My tank has been running for a good 3 years. I stripped it down the first time at around the 2 year mark to convert it to a shrimp tank. It's a planted tank with spiderwood, staurogyne repens and some java moss tied to the tree. I wasn't doing much maintenance because I got caught up with other things and my shirmps were okay. 

a couple of weeks ago, i sold my moss (here) and all of the crap settle down the substrate. All my shrimps started to die one by one (first mistake.) I decided to do a major water change 3 days ago - about 70% and the substrate is full of detrius that whenever i move the substrate, the water gets mucky. I tried to take some out, but I largely left the substrate untouched. 

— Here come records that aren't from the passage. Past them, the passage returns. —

-- ==== Sys2Proof/Tests/Slice0.lean ====
section
/-! SUPPORT. Tests/Slice0.lean: small tests with expected results from spec/30_encoding.md and spec/95_test_vectors.md
(the vector's id stands in each comment), and for every obligation with hypotheses a witness that meets them. -/

namespace Sys2Proof.Tests.Slice0

open Sys2Proof Sys2Proof.Machine

/-- A running machine inside a frame, a full frame budget left. -/
def base : State :=
  { State.create 0#64 with phase := .running, activity := .inFrame, elapsedBudget := 16666 }

/-- `base` between frames, with a call to `run_frame` waiting. -/
def waiting : State := { base with activity := .idle, elapsedBudget := 0, pending := [.runFrame 0x0001#16] }

/-- `base` before a load, with an image waiting. -/
def unloaded (bytes : List Byte) : State := { State.create 0#64 with pending := [.loadProgram bytes] }

/-- The state one step of the machine leaves, with the word at `PC`. -/
def after (word : Nat) (s : State) : Option State :=
  match step (s.withFetchWord 16 word) with
  | .next t => some t
  | _ => none

/-- What one step leaves of a field. -/
def get {α : Type} (field : State → α) (word : Nat) (s : State) : Option α := (after word s).map field

/-- The cost one step charges. -/
def charged (word : Nat) (s : State) : Option Int := get (fun t => 16666 - t.elapsedBudget) word s

/-- `base` with two registers set. -/
def regs (x : Nibble) (a : Byte) (y : Nibble) (b : Byte) : State := (base.setV x a).setV y b

/-- `base` with `I` at a sprite or a block of bytes. -/
def bytesAt (a : Nat) (bs : List Byte) (s : State) : State :=
  { s with i := BitVec.ofNat 16 a, mem := s.mem.writeBytes a bs }

/-- The state `exec` leaves, if it is a next state. -/
def execNext (i : Instr) (s : State) : Option State :=
  match exec i s with
  | .next t => some t
  | _ => none

/-- The stop `exec` ends in, if any. -/
def execStop (i : Instr) (s : State) : Option Fault :=
  match exec i s with
  | .fault f => some f
  | _ => none

theorem execNext_some (i : Instr) (s : State) (h : (execNext i s).isSome = true) : ∃ t, exec i s = .next t := by
  unfold execNext at h
  split at h
  · next t e => exact ⟨t, e⟩
  · simp at h

-- Well-formedness (R56).

theorem test_sys_00E0_illFormed : (Instr.sys 0x0E0#12).wellFormed = false := by decide

theorem test_sys_00EE_illFormed : (Instr.sys 0x0EE#12).wellFormed = false := by decide

theorem test_sys_00E1_wellFormed : (Instr.sys 0x0E1#12).wellFormed = true := by decide


-- Decoding: each word written out from the patterns of R57, one for every constructor.

theorem test_decode_flow :
    decodeTableWord 16 0x00E0 = some (.cls) ∧
    decodeTableWord 16 0x00EE = some (.ret) ∧
    decodeTableWord 16 0x0123 = some (.sys 0x123#12) ∧
    decodeTableWord 16 0x1234 = some (.jp 0x234#12) ∧
    decodeTableWord 16 0x2ABC = some (.call 0xABC#12) ∧
    decodeTableWord 16 0xB5F0 = some (.jpV0 0x5F0#12) := by
  decide

theorem test_decode_skip :
    decodeTableWord 16 0x3342 = some (.seImm 0x3#4 0x42#8) ∧
    decodeTableWord 16 0x4A51 = some (.sneImm 0xA#4 0x51#8) ∧
    decodeTableWord 16 0x5120 = some (.seReg 0x1#4 0x2#4) ∧
    decodeTableWord 16 0x9CD0 = some (.sneReg 0xC#4 0xD#4) := by
  decide

theorem test_decode_immediate :
    decodeTableWord 16 0x6342 = some (.ldImm 0x3#4 0x42#8) ∧
    decodeTableWord 16 0x70FF = some (.addImm 0x0#4 0xFF#8) ∧
    decodeTableWord 16 0xC30F = some (.rnd 0x3#4 0x0F#8) := by
  decide

theorem test_decode_alu :
    decodeTableWord 16 0x8120 = some (.ldReg 0x1#4 0x2#4) ∧
    decodeTableWord 16 0x8121 = some (.orReg 0x1#4 0x2#4) ∧
    decodeTableWord 16 0x8122 = some (.andReg 0x1#4 0x2#4) ∧
    decodeTableWord 16 0x8123 = some (.xorReg 0x1#4 0x2#4) ∧
    decodeTableWord 16 0x8124 = some (.addReg 0x1#4 0x2#4) ∧
    decodeTableWord 16 0x8125 = some (.sub 0x1#4 0x2#4) ∧
    decodeTableWord 16 0x8126 = some (.shr 0x1#4 0x2#4) ∧
    decodeTableWord 16 0x8127 = some (.subn 0x1#4 0x2#4) ∧
    decodeTableWord 16 0x812E = some (.shl 0x1#4 0x2#4) := by
  decide

theorem test_decode_index :
    decodeTableWord 16 0xA123 = some (.ldI 0x123#12) ∧
    decodeTableWord 16 0xF11E = some (.addIVx 0x1#4) ∧
    decodeTableWord 16 0xF429 = some (.ldFVx 0x4#4) ∧
    decodeTableWord 16 0xF133 = some (.ldBVx 0x1#4) ∧
    decodeTableWord 16 0xF255 = some (.ldMemVx 0x2#4) ∧
    decodeTableWord 16 0xF165 = some (.ldVxMem 0x1#4) := by
  decide

theorem test_decode_display :
    decodeTableWord 16 0xD013 = some (.drw 0x0#4 0x1#4 0x3#4) ∧
    decodeTableWord 16 0xD000 = some (.drw 0x0#4 0x0#4 0x0#4) := by
  decide

theorem test_decode_timersKeys :
    decodeTableWord 16 0xE19E = some (.skp 0x1#4) ∧
    decodeTableWord 16 0xE3A1 = some (.sknp 0x3#4) ∧
    decodeTableWord 16 0xF107 = some (.ldVxDt 0x1#4) ∧
    decodeTableWord 16 0xF30A = some (.ldVxK 0x3#4) ∧
    decodeTableWord 16 0xF115 = some (.ldDtVx 0x1#4) ∧
    decodeTableWord 16 0xF118 = some (.ldStVx 0x1#4) := by
  decide

/-- Words spec/95_test_vectors.md section 2.1 gives as Invalid. -/
theorem test_decode_invalid :
    decodeWord 0x5121#16 = .invalid 0x51#8 0x21#8 ∧
    decodeWord 0x912F#16 = .invalid 0x91#8 0x2F#8 ∧
    decodeWord 0x8008#16 = .invalid 0x80#8 0x08#8 ∧
    decodeWord 0x800F#16 = .invalid 0x80#8 0x0F#8 ∧
    decodeWord 0xE09F#16 = .invalid 0xE0#8 0x9F#8 ∧
    decodeWord 0xF000#16 = .invalid 0xF0#8 0x00#8 ∧
    decodeWord 0xF075#16 = .invalid 0xF0#8 0x75#8 ∧
    decodeWord 0xF0FF#16 = .invalid 0xF0#8 0xFF#8 := by
  decide

theorem test_encode_drw : encode (.drw 0x0#4 0x1#4 0x3#4) = 0xD013#16 := by decide

theorem test_encode_shl : encode (.shl 0x1#4 0x2#4) = 0x812E#16 := by decide

-- One instruction each, run by `step` from memory.

/-- S2, G14. -/
theorem test_cls_clears :
    get (fun t => t.fb[7]) 0x00E0 ({ base with fb := Vector.replicate 256 0xFF#8 }) = some 0#8 ∧
    get State.pc 0x00E0 (base) = some 0x202#16 ∧
    charged 0x00E0 (base) = some 109 := by
  decide

/-- F3. -/
theorem test_ret_pops :
    get State.pc 0x00EE ({ base with pc := 0x300#16, sp := 1#8, stack := base.stack.set 0 0x202#16 }) = some 0x202#16 ∧
    get State.sp 0x00EE ({ base with pc := 0x300#16, sp := 1#8, stack := base.stack.set 0 0x202#16 }) = some 0#8 ∧
    get (fun t => t.stack[0]) 0x00EE ({ base with pc := 0x300#16, sp := 1#8, stack := base.stack.set 0 0x202#16 }) = some 0x202#16 ∧
    charged 0x00EE ({ base with pc := 0x300#16, sp := 1#8, stack := base.stack.set 0 0x202#16 }) = some 105 := by
  decide

/-- F4. -/
theorem test_ret_underflow_stops :
    get State.stopped 0x00EE (base) = some (some (.stackUnderflow 0x200#16)) ∧
    get State.pc 0x00EE (base) = some 0x200#16 ∧
    charged 0x00EE (base) = some 0 := by
  decide

/-- F11. -/
theorem test_sys_advances :
    get State.pc 0x0123 (base) = some 0x202#16 ∧
    charged 0x0123 (base) = some 100 := by
  decide

/-- F1. -/
theorem test_jp_goes :
    get State.pc 0x1234 (base) = some 0x234#16 ∧
    charged 0x1234 (base) = some 105 := by
  decide

/-- F2. -/
theorem test_call_pushes :
    get State.pc 0x2300 (base) = some 0x300#16 ∧
    get State.sp 0x2300 (base) = some 1#8 ∧
    get (fun t => t.stack[0]) 0x2300 (base) = some 0x202#16 ∧
    charged 0x2300 (base) = some 105 := by
  decide

/-- F5. -/
theorem test_call_overflow_stops :
    get State.stopped 0x2400 ({ base with sp := 16#8 }) = some (some (.stackOverflow 0x200#16)) ∧
    get State.sp 0x2400 ({ base with sp := 16#8 }) = some 16#8 := by
  decide

/-- F10: the register is V0, not V5. -/
theorem test_jpV0_uses_v0 :
    get State.pc 0xB5F0 (base.setV 0x5#4 0x10#8) = some 0x5F0#16 ∧
    charged 0xB5F0 (base) = some 105 := by
  decide

/-- The highest target of R87. -/
theorem test_jpV0_top :
    get State.pc 0xBFFF (base.setV 0x0#4 0xFF#8) = some 0x10FE#16 := by
  decide

/-- K1, K2. -/
theorem test_seImm :
    get State.pc 0x3342 (base.setV 0x3#4 0x42#8) = some 0x204#16 ∧
    get State.pc 0x3342 (base.setV 0x3#4 0x41#8) = some 0x202#16 ∧
    charged 0x3342 (base) = some 61 := by
  decide

/-- K3, K4. -/
theorem test_sneImm :
    get State.pc 0x4342 (base.setV 0x3#4 0x42#8) = some 0x202#16 ∧
    get State.pc 0x4342 (base) = some 0x204#16 ∧
    charged 0x4342 (base) = some 61 := by
  decide

/-- K5, K6. -/
theorem test_seReg :
    get State.pc 0x5120 (regs 1#4 7#8 2#4 7#8) = some 0x204#16 ∧
    get State.pc 0x5120 (regs 1#4 7#8 2#4 8#8) = some 0x202#16 ∧
    charged 0x5120 (base) = some 61 := by
  decide

/-- K7, K9. -/
theorem test_sneReg :
    get State.pc 0x9120 (regs 1#4 7#8 2#4 8#8) = some 0x204#16 ∧
    get State.pc 0x9110 (base) = some 0x202#16 ∧
    charged 0x9110 (base) = some 61 := by
  decide

/-- S3. -/
theorem test_ldImm :
    get (State.getV · 0x3#4) 0x6342 (base) = some 0x42#8 ∧
    get State.pc 0x6342 (base) = some 0x202#16 ∧
    charged 0x6342 (base) = some 27 := by
  decide

/-- Section 2.4: 8-bit wrap, no flag. -/
theorem test_addImm :
    get (State.getV · 0x0#4) 0x70FF (regs 0#4 5#8 0xF#4 0x33#8) = some 4#8 ∧
    get (State.getV · 0xF#4) 0x70FF (regs 0#4 5#8 0xF#4 0x33#8) = some 0x33#8 ∧
    charged 0x70FF (base) = some 45 := by
  decide

/-- Section 2.4. -/
theorem test_ldReg :
    get (State.getV · 0x1#4) 0x8120 ((regs 1#4 0x12#8 2#4 0x34#8).setV 0xF#4 0x77#8) = some 0x34#8 ∧
    get (State.getV · 0xF#4) 0x8120 ((regs 1#4 0x12#8 2#4 0x34#8).setV 0xF#4 0x77#8) = some 0x77#8 := by
  decide

/-- Section 2.4. -/
theorem test_orReg :
    get (State.getV · 0x1#4) 0x8121 ((regs 1#4 0xF0#8 2#4 0x0F#8).setV 0xF#4 0x77#8) = some 0xFF#8 ∧
    get (State.getV · 0xF#4) 0x8121 ((regs 1#4 0xF0#8 2#4 0x0F#8).setV 0xF#4 0x77#8) = some 0x77#8 ∧
    charged 0x8121 ((regs 1#4 0xF0#8 2#4 0x0F#8).setV 0xF#4 0x77#8) = some 200 := by
  decide

/-- Section 2.4. -/
theorem test_andReg :
    get (State.getV · 0x1#4) 0x8122 ((regs 1#4 0xF0#8 2#4 0x3C#8).setV 0xF#4 0x77#8) = some 0x30#8 ∧
    get (State.getV · 0xF#4) 0x8122 ((regs 1#4 0xF0#8 2#4 0x3C#8).setV 0xF#4 0x77#8) = some 0x77#8 ∧
    charged 0x8122 ((regs 1#4 0xF0#8 2#4 0x3C#8).setV 0xF#4 0x77#8) = some 200 := by
  decide

/-- Section 2.4. -/
theorem test_xorReg :
    get (State.getV · 0x1#4) 0x8123 ((regs 1#4 0xFF#8 2#4 0x0F#8).setV 0xF#4 0x77#8) = some 0xF0#8 ∧
    get (State.getV · 0xF#4) 0x8123 ((regs 1#4 0xFF#8 2#4 0x0F#8).setV 0xF#4 0x77#8) = some 0x77#8 ∧
    charged 0x8123 ((regs 1#4 0xFF#8 2#4 0x0F#8).setV 0xF#4 0x77#8) = some 200 := by
  decide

Now I havent changed the water yet, but ill do another one tomorrow. I already ordered my shrimp so I just wanted to know if my params are alright. I'll do another round of gravel vaccuuming to take out as much detrius as possible.

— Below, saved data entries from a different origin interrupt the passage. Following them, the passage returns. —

-- ==== Sys2Proof/Syntax.lean ====
section
/-! DEFINITION. The commands of the part: one constructor of `Instr` for each row of
spec/opcode_table.json, with the operands that the row's event carries.

A request row carries the tag and the payload bytes of its frame (R195, R217). A row that reads the
equipment carries what the equipment gives at that moment: converter readings, samples, pin levels
(log 9). A row whose hand-offs the manual leaves unordered carries the order in which they are taken
(log 3). -/

namespace Sys2Proof

/-- A valid frame less its START, LEN and CRC bytes: kind, tag and payload (R195, R216). -/
structure Frame where
  kind : Byte
  tag : Byte
  payload : List Byte
  deriving DecidableEq, Repr

/-- The receivers of hand-offs that the manual leaves unordered (log 3). A command that carries a
list of these takes the named hand-offs first, in the list's order, and the others after them in the
order of the rule. -/
inductive HandOff where
  /-- the interval's current, to the overdraw check of the Budget Arbiter (R7, R46) -/
  | bandOverdraw
  /-- a band change, to the Budget Arbiter (R7, R34) -/
  | bandBudget
  /-- a band change, to the Lamp Controller (R7, R55) -/
  | bandLamps
  /-- a band change, to the Heater Sequencer (R7, R74) -/
  | bandHeater
  /-- a band change, to the Time and Schedule Unit as a wake cause (R190) -/
  | bandWake
  /-- a frost controller's pad demand, FRESH (R102) -/
  | padFresh
  /-- a frost controller's pad demand, GREY (R102) -/
  | padGrey
  /-- the heater's FROST origin (R102) -/
  | frostHeater
  /-- an IGNITION_ON edge, to the Tank and Frost Unit (R93, R164) -/
  | ignitionTanks
  /-- an IGNITION_ON edge, to the Drive Stage (R133, R164) -/
  | ignitionDrive
  /-- an IGNITION_ON edge, to the Motion Rings (R143, R164) -/
  | ignitionMotion
  /-- a DOOR_OPEN edge, to the Lamp Controller (R62, R152) -/
  | doorLamps
  /-- a DOOR_OPEN edge, to the Motion Rings (R152) -/
  | doorMotion
  /-- the power state becoming ACTIVE, to the Charge Meter (R191) -/
  | activeMeter
  /-- the power state becoming ACTIVE, to the Lamp Controller (R191) -/
  | activeLamps
  /-- the power state becoming ACTIVE, to the Drive Stage's arbiter (R191) -/
  | activeArbiter
  /-- the pad and heater frost demands that a restart re-asserts (R54, R112) -/
  | restartTanks
  /-- the demand that the Heater Sequencer presents at a restart (R54, R89) -/
  | restartHeater
  /-- the braking drive that the Drive Stage presents at a restart (R54, R136) -/
  | restartDrive
  deriving DecidableEq, Repr

/-- One sample of the shunt current (mA) and, taken with it, of the battery voltage (mV) (R3, R4). -/
structure MeterSample where
  current : Int
  voltage : Int
  deriving DecidableEq, Repr

/-- What a command that can advance device time or close a metering interval is given: the shunt and
voltage samples taken since the last such command (R3, R4), the battery temperature that a closing
interval converts (R5), and the order of the hand-offs it causes (R7, R191). -/
structure MeterInput where
  samples : List MeterSample
  temperature : Int
  order : List HandOff
  deriving DecidableEq, Repr

/-- The two clocks that move device time: the fast oscillator's 1/16 s and the crystal's slow step of
1/8 s (R172). `fastTime` is the fast-oscillator time since the slow step before, in 1/65,536 tick; only
a calibration reads it (R175). -/
inductive ClockEdge where
  | fastTick
  | slowStep (fastTime : Nat)
  deriving DecidableEq, Repr

/-- The tanks that have a frost controller (05_tanks_pump_and_frost_protection.md). -/
inductive FrostTank where
  | fresh
  | grey
  deriving DecidableEq, Repr

/-- What HBS reads at a millisecond of drive: a current in mA, or the converter's upper rail (R126). -/
inductive MotorSample where
  | current (mA : Nat)
  | rail
  deriving DecidableEq, Repr

/-- The commands: the rows of spec/opcode_table.json, in its order. -/
inductive Instr where
  | summary (tag : Byte) (payload : List Byte)
  | paramWrite (tag : Byte) (payload : List Byte) (order : List HandOff)
  | paramRead (tag : Byte) (payload : List Byte)
  | loadDemand (tag : Byte) (payload : List Byte)
  | loadQuery (tag : Byte) (payload : List Byte)
  | heatMode (tag : Byte) (payload : List Byte)
  | movePost (tag : Byte) (payload : List Byte)
  | moveCancel (tag : Byte) (payload : List Byte)
  | moveQuery (tag : Byte) (payload : List Byte)
  | schedWrite (tag : Byte) (payload : List Byte)
  | schedRead (tag : Byte) (payload : List Byte)
  | schedFree (tag : Byte) (payload : List Byte)
  /-- `level`: the electrical level of the named pin when the request is taken (R159, R163). -/
  | pinMap (tag : Byte) (payload : List Byte) (level : Bool) (order : List HandOff)
  /-- `levels`: the electrical levels of P0..P15 when the request is taken (R168). -/
  | pinRead (tag : Byte) (payload : List Byte) (levels : BitVec 16)
  | tankQuery (tag : Byte) (payload : List Byte)
  | meterQuery (tag : Byte) (payload : List Byte)
  | flagClear (tag : Byte) (payload : List Byte)
  | noticeMask (tag : Byte) (payload : List Byte)
  | drainOpen (tag : Byte) (payload : List Byte) (order : List HandOff)
  | drainClose (tag : Byte) (payload : List Byte) (order : List HandOff)
  | accountSet (tag : Byte) (payload : List Byte)
  | accountFull (tag : Byte) (payload : List Byte)
  | sceneRecall (tag : Byte) (payload : List Byte)
  | sceneStore (tag : Byte) (payload : List Byte)
  | timeSet (tag : Byte) (payload : List Byte) (input : MeterInput)
  | timeQuery (tag : Byte) (payload : List Byte)
  | recalibrate (tag : Byte) (payload : List Byte)
  | dormant (tag : Byte) (payload : List Byte)
  | restart (tag : Byte) (payload : List Byte)
  | hold (tag : Byte) (payload : List Byte)
  | startByte
  /-- `bytes`: the bytes that arrive, up to the second CRC byte (R195, R196). -/
  | validFrame (bytes : List Byte)
  /-- `bytes`: the bytes that arrive; `framing`: a framing error follows them (R194, R195). -/
  | frameDiscard (bytes : List Byte) (framing : Bool)
  | receiveTimeout
  | noticeBegin
  | transmitEnd
  | restartPerform (order : List HandOff)
  | holdEnd
  | hostSilence
  | powerOnReset
  | intervalEnd (input : MeterInput)
  | fadeEnd (channel : Fin 6)
  | entryHoldEnd
  /-- `temperature`: what the cabin converter returns, tenths of °C (R75). -/
  | cabinConversion (temperature : Int)
  | glowEnd
  | purgeEnd
  /-- What the three sender converters return (R90). -/
  | senderConversion (fresh grey black : Nat)
  /-- What the two tank temperature converters return, tenths of °C (R100). -/
  | temperatureConversion (fresh grey : Int) (order : List HandOff)
  | dangerDue (tank : FrostTank) (order : List HandOff)
  | pumpRunExpiry
  | grantWaitExpiry
  | settleEnd
  | motorStall
  | backoffEnd
  | retryWaitEnd
  | motionTimeout
  | destinationReached
  | brakeHoldEnd
  | gapTimerEnd
  | windWindowEnd
  /-- `level`: the electrical level to which the pin changes (R163). -/
  | windPulse (pin : Fin 16) (level : Bool)
  /-- `samples`: the electrical levels sampled on the pin, oldest first (R160, R162). -/
  | pinJoin (pin : Fin 16) (samples : List Bool) (order : List HandOff)
  /-- `samples`: the electrical levels sampled on the pin, oldest first (R162). -/
  | debounceComplete (pin : Fin 16) (samples : List Bool) (order : List HandOff)
  | scheduleFire (entry : Fin 16)
  | idleDue
  | dormantEntry (input : MeterInput)
  | leavingToActive (input : MeterInput)
  | calibrationEnd (fastTime : Nat)
  | calibrationNoSteps
  | deviceTimeAdvance (edge : ClockEdge) (input : MeterInput)
  /-- `sample`: what HBS reads at this millisecond (R126). -/
  | driveMillisecond (sample : MotorSample)
  | unknownKindRequest (kind tag : Byte) (payload : List Byte)
  deriving DecidableEq, Repr

end Sys2Proof
end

I ordered about 20 ultra red cherry shrimp

So I tested my water as of this morning:
Amonia - 0
Nitrites - 0 
Nitrates - 0
GH - 20
KH - 6

I dont have a TDS readeer so I dont know.

My tap water is 
GH - 11
KH - 5


----------



## Splak (May 1, 2013)

You sure your gh is 20?!? 

That seems very high to me, my shrimp have always been kept between 6-8gh and 1-2kh.

They might be okay in that, probably wait for an expert to chime in!

Best of luck!


----------



## Aceken (Nov 9, 2015)

Splak said:


> You sure your gh is 20?!?
> 
> That seems very high to me, my shrimp have always been kept between 6-8gh and 1-2kh.
> 
> ...


Yeah it took me 20 drops to turn the colour to green. I gonna do a water change tomorrow morning and wait until the night to see if it changed.

This is my first time testing the GH since I've never had the testing kit before


----------



## woopderson (Feb 12, 2014)

If you bring your gh down you should be OK.

Are you able to test your TDS? Mind you, your tap water should be fine for cherries.


----------



## Aceken (Nov 9, 2015)

woopderson said:


> If you bring your gh down you should be OK.
> 
> Are you able to test your TDS? Mind you, your tap water should be fine for cherries.


I dont have a TDS reader at the moment. The big als at my location sells it for $75 bucks but amazon sells it as cheap as $7 so im not sure :S

I heard that Indian Almond leaves or Alder cones lower GH, I will probably get those tomorrow.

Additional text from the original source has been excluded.